IMV, you like what you hear (because you seek new works, or accidentally) and then you study it like you would how weather is forecast, for example. The rewards are surprising and not at all limited to what the uninitiated assume.


----------



## cake (Oct 11, 2021)

EvaBaron said:


> Do you enjoy these works because you understand the compositional brilliance and intelligence of the works of because you just like what you hear?


What's the point of "compositional brilliance and intelligence" if I don't like the sounding result?


----------



## EvaBaron (Jan 3, 2022)

cake said:


> What's the point of "compositional brilliance and intelligence" if I don't like the sounding result?
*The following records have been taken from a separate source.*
@[simp] theorem State.captureByte_params (s : State) (b : Byte) : (s.captureByte b).params = s.params := by
  unfold State.captureByte; split <;> rfl
@[simp] theorem State.captureByte_done (s : State) (b : Byte) : (s.captureByte b).done = s.done := by
  unfold State.captureByte; split <;> rfl
@[simp] theorem State.captureByte_devReady (s : State) (b : Byte) : (s.captureByte b).devReady = s.devReady := by
  unfold State.captureByte; split <;> rfl
@[simp] theorem State.captureByte_csumOk (s : State) (b : Byte) : (s.captureByte b).csumOk = s.csumOk := by
  unfold State.captureByte; split <;> rfl
@[simp] theorem State.captureByte_noCard (s : State) (b : Byte) : (s.captureByte b).noCard = s.noCard := by
  unfold State.captureByte; split <;> rfl
@[simp] theorem State.captureByte_cmdDropped (s : State) (b : Byte) : (s.captureByte b).cmdDropped = s.cmdDropped := by
  unfold State.captureByte; split <;> rfl
@[simp] theorem State.captureByte_rxOvf (s : State) (b : Byte) : (s.captureByte b).rxOvf = s.rxOvf := by
  unfold State.captureByte; split <;> rfl
@[simp] theorem State.captureByte_cfg (s : State) (b : Byte) : (s.captureByte b).cfg = s.cfg := by
  unfold State.captureByte; split <;> rfl
@[simp] theorem State.captureByte_checkVal (s : State) (b : Byte) : (s.captureByte b).checkVal = s.checkVal := by
  unfold State.captureByte; split <;> rfl
@[simp] theorem State.captureByte_opc0 (s : State) (b : Byte) : (s.captureByte b).opc0 = s.opc0 := by
  unfold State.captureByte; split <;> rfl
@[simp] theorem State.captureByte_opc1 (s : State) (b : Byte) : (s.captureByte b).opc1 = s.opc1 := by
  unfold State.captureByte; split <;> rfl
@[simp] theorem State.captureByte_plen (s : State) (b : Byte) : (s.captureByte b).plen = s.plen := by
  unfold State.captureByte; split <;> rfl
@[simp] theorem State.captureByte_resCode (s : State) (b : Byte) : (s.captureByte b).resCode = s.resCode := by
  unfold State.captureByte; split <;> rfl
@[simp] theorem State.captureByte_resStatus (s : State) (b : Byte) : (s.captureByte b).resStatus = s.resStatus := by
  unfold State.captureByte; split <;> rfl
@[simp] theorem State.captureByte_resPlen (s : State) (b : Byte) : (s.captureByte b).resPlen = s.resPlen := by
  unfold State.captureByte; split <;> rfl
@[simp] theorem State.captureByte_txLen (s : State) (b : Byte) : (s.captureByte b).txLen = s.txLen := by
  unfold State.captureByte; split <;> rfl
@[simp] theorem State.captureByte_seq (s : State) (b : Byte) : (s.captureByte b).seq = s.seq := by
  unfold State.captureByte; split <;> rfl
@[simp] theorem State.captureByte_iphase (s : State) (b : Byte) : (s.captureByte b).iphase = s.iphase := by
  unfold State.captureByte; split <;> rfl
@[simp] theorem State.captureByte_txIdx (s : State) (b : Byte) : (s.captureByte b).txIdx = s.txIdx := by
  unfold State.captureByte; split <;> rfl
@[simp] theorem State.captureByte_lat (s : State) (b : Byte) : (s.captureByte b).lat = s.lat := by
  unfold State.captureByte; split <;> rfl
@[simp] theorem State.captureByte_rxq (s : State) (b : Byte) : (s.captureByte b).rxq = s.rxq := by
  unfold State.captureByte; split <;> rfl
@[simp] theorem State.captureByte_tmr (s : State) (b : Byte) : (s.captureByte b).tmr = s.tmr := by
  unfold State.captureByte; split <;> rfl
@[simp] theorem State.captureByte_events (s : State) (b : Byte) : (s.captureByte b).events = s.events := by
  unfold State.captureByte; split <;> rfl
@[simp] theorem State.captureByte_wire (s : State) (b : Byte) : (s.captureByte b).wire = s.wire := by
  unfold State.captureByte; split <;> rfl
@[simp] theorem State.captureByte_hostReads (s : State) (b : Byte) : (s.captureByte b).hostReads = s.hostReads := by
  unfold State.captureByte; split <;> rfl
That was badly worded, I just mean if music theory is needed to enjoy these incredibly musically complex works


----------



## Ethereality (Apr 6, 2019)

Good music is good music, and Bach to me is the best because he wrote so much of it (including, of course, all the masterpieces.)


----------



## Luchesi (Mar 15, 2013)

Music theory is another layer for appreciating. Like appreciating the detailed plans for an artistic/new example of architecture (or an older masterpiece of architecture or dance etc.). 
I think a quick analysis makes even the less attractive works much more interesting than they would be (it fits them nicely in between the master works of the times).


----------



## SoloYH (8 mo ago)

i can no longer tell if people on this forum are joking or not.


----------



## Roger Knox (Jul 19, 2017)

SoloYH said:


> i can no longer tell if people on this forum are joking or not.


Please explain.


----------



## Monsalvat (11 mo ago)

It isn't necessary but it may help augment your understanding. You don't need to study a fugue to be able to hear the subject entering and re-entering, for example, though some of the more intricate contrapuntal devices might benefit from an analytic approach. And Bach wrote plenty of non-fugal music. You ask about the "more complex" works specifically, though, but my answer is that although they may benefit from a theoretic understanding, a good fugue is meaningless if it isn't also good music. An understanding of music theory may be needed to _fully appreciate_ some of these works, but this should not be confused with _enjoying_ them.


----------



## SanAntone (May 10, 2020)

EvaBaron said:


> Sometimes when I read about works of Bach like the Goldberg variations or the art of fugue it dazzles me. They seem very complex and have all sorts of smart use of counterpoint, harmony, variations and canon’s that I feel like I just shouldn’t start listening to them because I will never be able to understand how brilliant the music actually is just by listening to it because the music is so intelligent and I don’t know a lot about all the terms being used in these articles. So another question would be (apart from the title): Do you enjoy these works because you understand the compositional brilliance and intelligence of the works of because you just like what you hear?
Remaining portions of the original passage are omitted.